-- DATA FOR ANALYSIS --

-- ==== Sys2Proof/Machine/Catalogue.lean ====
section
/-!
DEFINITION. The object catalogue (R13, R41, R46): for every object its type, access class, default, the range its
table states and its commit group, and for every register that a rule names without an index a key above 10000h.
The rows stand in the order of their indices, as the object tables of spec/ give them.
-/

namespace Sys2Proof.Machine

/-- The types of R11. ENUM8 is `u8`, Q4.28 is `i32` (a Q4.28 value is held as its 32-bit code), TIME64 is `u64`;
`hid` is a register without a catalogue index. -/
inductive Ty where
  | bool | u8 | u16 | u32 | u64 | i16 | i32 | i64
  | octet (n : Nat)
  | hid
deriving DecidableEq, Repr

/-- The access classes of R13; the mask of `rwl` has bit c set where life-cycle state c may write. -/
inductive Acc where
  | ro | rw | rws | wo | const
  | rwl (lc : Nat)
deriving DecidableEq, Repr

/-- The column "commit group" of an object table (R25). -/
inductive GrpKind where
  | none | ch | pm | out | place | net | safe | met
deriving DecidableEq, Repr

/-- One row of an object table: first subindex, how many subindices, type, access, default, what the default grows
by from item to item, the stated range, and the group. -/
structure Row where
  sub : Nat
  cnt : Nat
  ty : Ty
  acc : Acc
  dflt : Int
  step : Int
  lo : Int
  hi : Int
  grp : GrpKind
deriving DecidableEq, Repr

/-- The indices base to base + count − 1, which all have the same subindices. -/
structure Block where
  base : Nat
  count : Nat
  rows : List Row
deriving DecidableEq, Repr


namespace R
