/-! ## Front ends (R289, R290) -/

/-- FE_STATE takes a value (R291). -/
def feTo (r : Nat) (st : Int) : Script :=
  .dyn fun s => onlyIf (s.o (R.feState r) != st)
    (.seq (put (R.feState r) st)
      (canEvent (s.a R.fePort - 1).toNat 0x95 (0x20 + r) st.toNat))

/-- A valid report takes effect (R289, R290). A STATE that the report's coding leaves open keeps FE_STATE.
[DEDUCED, log 64] -/
def applyFeReport (r : Nat) (st fault : Nat) (vdc idc pac : Int) : Script :=
  all [ put (R.feVdc r) vdc, put (R.feIdc r) idc, put (R.fePac r) pac, put (R.feFault r) fault,
        .dyn fun s => put (R.feLast r) s.frame, if st < 4 then feTo r (st + 2) else .skip ]

/-- Little-endian bytes of an I32. -/
def le32 (v : Int) : List Nat := leBytes 4 (v % 4294967296).toNat

/-- A command frame (R289). -/
def State.feFrame (s : State) (r : Nat) (alive : Int) : List Nat :=
  let cmd := if s.o (R.feReset r) = 1 then 2 else if s.a (R.feRun r) = 1 then 1 else 0
  let b := [alive.toNat * 16 + cmd, 0] ++ le32 (s.a (R.feVdcSet r)) ++ le32 (s.a (R.fePLim r)) ++ le32 (s.a (R.feQSet r))
  b ++ [crc16 b / 256, crc16 b % 256]

/-- FE_COMMAND (R289): at a PFB whose FRAME_NO is a multiple of FE_PERIOD_FRAMES. -/
def execFeCommand (s : State) : Host.Outcome State Fault Refusal :=
  doesIf (fun s => s.next.val = 0 && 1 ≤ s.a R.fePort && s.o R.feDone != (s.frame : Int) && s.o R.apDown != 1
      && (s.frame : Int) % (max 1 (s.a R.fePeriodFrames)) = 0 && s.island iNW != 0)
    (.seq (.dyn fun s => put R.feDone s.frame)
      (each (upTo 8) fun r => .dyn fun s => onlyIf (s.a (R.feEnable r) = 1)
        (let alive := (s.o (R.feAlive r) + 1) % 16
         all [ put (R.feAlive r) alive,
               fwQueue ⟨(s.a R.fePort - 1).toNat, some r, (s.a R.feIdBase).toNat + 2 * r,
                 (s.feFrame r alive).map (BitVec.ofNat 8)⟩,
               put (R.feReset r) 0 ]))) s

/-- FE_LOST (R290): no valid report for FE_TIMEOUT_FRAMES. -/
def execFeLost (r : Fe) (s : State) : Host.Outcome State Fault Refusal :=
  doesIf (fun s => s.a (R.feEnable r) = 1 && 2 ≤ s.o (R.feState r) && s.o (R.feState r) ≤ 5
      && decide (s.a R.feTimeoutFrames ≤ ((s.frame + 4294967296 - (s.o (R.feLast r)).toNat) % 4294967296 : Nat)))
    (feTo r 6) s

/-- A NET commit enables or disables a front end. -/
def feCommit : Script :=
  each (upTo 8) fun r => .dyn fun s =>
    if s.a (R.feEnable r) = 1 && 1 ≤ s.a R.fePort then (if s.o (R.feState r) = 0 then feTo r 1 else .skip)
    else if s.o (R.feState r) = 0 then .skip
    else .seq (put (R.feState r) 0) (put (R.feAliveRx r) (-1))

end Sys2Proof.Machine
end

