-- ==== Sys2Proof/Machine/Engines.lean ====
section
/-!
DEFINITION. Loop engines (spec/06_converter_loops.md R153, R154) and degraded operation
(spec/01_islands_and_frames.md R39, R40).
-/

namespace Sys2Proof.Machine

/-- The slot in LOOP_ENGINE that names no engine. -/
def noEngine : Int := 15

/-- LOOP_ENGINE of a primary and a shadow. -/
def loopEngineOf (primary shadow : Int) : Int := shadow * 16 + primary

/-- Engines as at a start (R153). -/
def assignEngines : Script :=
  .dyn fun s =>
    all [ put R.engineFailMask 0,
          each (upTo s.nCh) fun n =>
            all [ put (R.chEngine n) (n / 16 : Nat), put (R.chSlot n) (-1), put (R.loopRate n) 0, put (R.chRet n) 0,
                  put (R.chStopped n) 0, put (R.bankInUse n) (s.a (R.bankSel n)) ],
          each (upTo s.nOut) fun k => put (R.loopEngine k) (loopEngineOf (k % 12 : Nat) ((k + 6) % 12 : Nat)) ]

/-- The lowest-numbered engine that works and is not the one named. -/
def State.healthyEngine (s : State) (other : Int) : Option Nat :=
  (upTo 12).find? fun e => !bit (s.o R.engineFailMask) e && (e : Int) != other

/-- The lowest-numbered working engine with a free half-rate slot; each has 4 (R39). -/
def State.freeEngine (s : State) : Option Nat :=
  (upTo 12).find? fun e => !bit (s.o R.engineFailMask) e &&
    ((upTo 192).filter fun n => s.o (R.chSlot n) = (e : Int)).length < 4

/-- An engine fails its self-test (R39, R154): its channels go OPEN; where it is a primary the shadow takes over.
[DEDUCED, log 66] -/
def engineFails (e : Nat) : Script :=
  .dyn fun s =>
    onlyIf (!bit (s.o R.engineFailMask) e)
      (all [ put R.engineFailMask (withBit (s.o R.engineFailMask) e true),
             each ((upTo 192).filter fun n => s.o (R.chEngine n) = (e : Int)) fun n =>
               all [ if s.cs n = csClosed then put (R.chStopped n) 1 else .skip, openLeg n,
                     put (R.chEngine n) 255, put (R.chSlot n) (-1), put (R.chRet n) 0 ],
             each (upTo s.nOut) fun k =>
               let p := s.o (R.loopEngine k) % 16
               let sh := s.o (R.loopEngine k) / 16
               if p = (e : Int) then
                 .seq (put (R.loopEngine k) (loopEngineOf sh noEngine)) (if sh = noEngine then put (R.vlRun k) 0 else .skip)
               else if sh = (e : Int) then put (R.loopEngine k) (loopEngineOf p noEngine)
               else .skip ])

/-- A failed engine passes a self-test (R40): its channels go OPEN for one transition and return at the PFB.
[DEDUCED, log 66] -/
def engineReturns (e : Nat) : Script :=
  .dyn fun s =>
    onlyIf (bit (s.o R.engineFailMask) e)
      (.seq (put R.engineFailMask (withBit (s.o R.engineFailMask) e false))
        (each ((upTo 192).filter fun n => n / 16 = e && decide (n < s.nCh)) fun n =>
          all [ put (R.chRet n) 1,
                if s.cs n = csClosed then .seq (put (R.chStopped n) 1) (openLeg n)
                else if s.o (R.chStopped n) = 2 then put (R.chStopped n) (if s.legServes n then 1 else 0)
                else .skip ]))

/-- A channel takes an engine and closes again where it had been CLOSED. -/
def takeEngine (n : Nat) (e slot rate bank : Int) : Script :=
  .dyn fun s =>
    all [ put (R.chEngine n) e, put (R.chSlot n) slot, put (R.loopRate n) rate, put (R.bankInUse n) bank, put (R.chRet n) 0,
          put (R.chStopped n) 0, if s.o (R.chStopped n) = 1 then closeLeg n else .skip, refreshMod (n / 4) ]

/-- The remap of a channel at a PFB (R39, R40). -/
def remapPfb (n : Nat) : Script :=
  .dyn fun s =>
    if s.o (R.chRet n) = 1 then takeEngine n (n / 16 : Nat) (-1) 0 (s.a (R.bankSel n))
    else if s.o (R.chEngine n) != 255 || s.o (R.chStopped n) = 2 || !bit (s.o R.engineFailMask) (n / 16) then .skip
    else if s.o (R.bankBStatus n) != 1 then
      all [ put (R.chStopped n) 2, degrade 3 true, capabilityFell (n / 4) ]
    else match s.freeEngine with
      | some e => .seq (takeEngine n e e 1 1) (degrade 1 true)
      | none => all [ put (R.chStopped n) 2, degrade 2 true, capabilityFell (n / 4) ]

/-- An output's loop at a PFB (R154): a new shadow with the state copied to it, or a restart on the lowest-numbered
working engine, the generators holding their p, v and a. -/
def loopEnginePfb (k : Nat) : Script :=
  .dyn fun s =>
    let p := s.o (R.loopEngine k) % 16
    let le := s.o (R.loopEngine k)
    let pick := fun (other : Int) => match s.healthyEngine other with | some e => (e : Int) | none => noEngine
    if p = noEngine then
      let p' := pick noEngine
      onlyIf (p' != noEngine)
        (all [ put (R.loopEngine k) (loopEngineOf p' (pick p')),
               if (s.connected k).isEmpty then .skip
               else all [ put (R.vlRun k) 1, put (R.vlZ1 k) 0, put (R.vlZ2 k) 0, put (R.vlU k) 0,
                          put (R.vlR k) (s.vRef k) ] ])
    else if le / 16 = noEngine then put (R.loopEngine k) (loopEngineOf p (pick p))
    else .skip

/-- The cause of a degrade flag as it stands (R39).
[DEDUCED, log 66] -/
def State.degradeCause (s : State) (b : Nat) : Bool :=
  match b with
  | 1 => (upTo 192).any fun n => 0 ≤ s.o (R.chSlot n)
  | 2 => (upTo s.nCh).any fun n => s.o (R.chStopped n) = 2 && s.o (R.bankBStatus n) = 1
  | 3 => (upTo s.nCh).any fun n => s.o (R.chStopped n) = 2 && s.o (R.bankBStatus n) != 1
  | 4 => decide (s.rounds < 64)
  | 5 => decide (100000 < s.o R.hkRoundUs)
  | 6 => decide (0 < s.o R.estOver)
  | 7 => s.o R.vrefDrift != 0
  | _ => false

/-- Engines and degrade flags at a PFB. -/
def enginePfb : Script :=
  .dyn fun s =>
    all [ if s.o R.engineFailMask = 0 && !((upTo 192).any fun n => s.o (R.chRet n) = 1) then .skip
          else each (upTo s.nCh) remapPfb,
          each (upTo s.nOut) loopEnginePfb,
          .dyn fun s =>
            let remapped := (upTo 192).any fun n => 0 ≤ s.o (R.chSlot n)
            if s.island iCA = 2 && remapped then put (R.islandState iCA) 3
            else if s.island iCA = 3 && !remapped then put (R.islandState iCA) 2
            else .skip,
          .dyn fun s => each [1, 2, 3, 4, 5, 6, 7] fun b => onlyIf (s.degradeCause b) (put (R.degLast b) s.frame) ]

/-- ENGINE_SELF_TEST (R154): in the frames with FRAME_NO mod 1,000 = 80 e; an injection at point 148 + e makes it
fail (R388). -/
def execEngineSelfTest (e : Isl) (pass : Bool) (s : State) : Host.Outcome State Fault Refusal :=
  doesIf (fun s => s.o R.caRun = 1 && s.o R.inGap != 1 && s.frame % 1000 = 80 * e.val && s.o R.engTestFrame != (s.frame : Int))
    (.dyn fun s =>
      all [ put R.engTestFrame s.frame, bump R.engineTests,
            if pass && !s.injects (148 + e.val) then engineReturns e else .seq (health 2) (engineFails e) ]) s

/-- DEGRADE_CLEAR (R40): at a PFB, the cause having been absent for 1,000 consecutive frames; MT_REF_DRIFT clears as
R182 states. -/
def execDegradeClear (b : Fin 8) (s : State) : Host.Outcome State Fault Refusal :=
  doesIf (fun s => s.next.val = 0 && 1 ≤ b.val && b.val != 7 && bit (s.o R.degradeFlags) b && !s.degradeCause b
      && decide (1000 ≤ ((s.frame : Int) - s.o (R.degLast b)) % 4294967296))
    (degrade b false) s

end Sys2Proof.Machine
end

-- TASK BRIEF --
Respond with the number of lines in the entries that include the string "states", and nothing besides.

-- SOLUTION FOR THIS EXERCISE --
2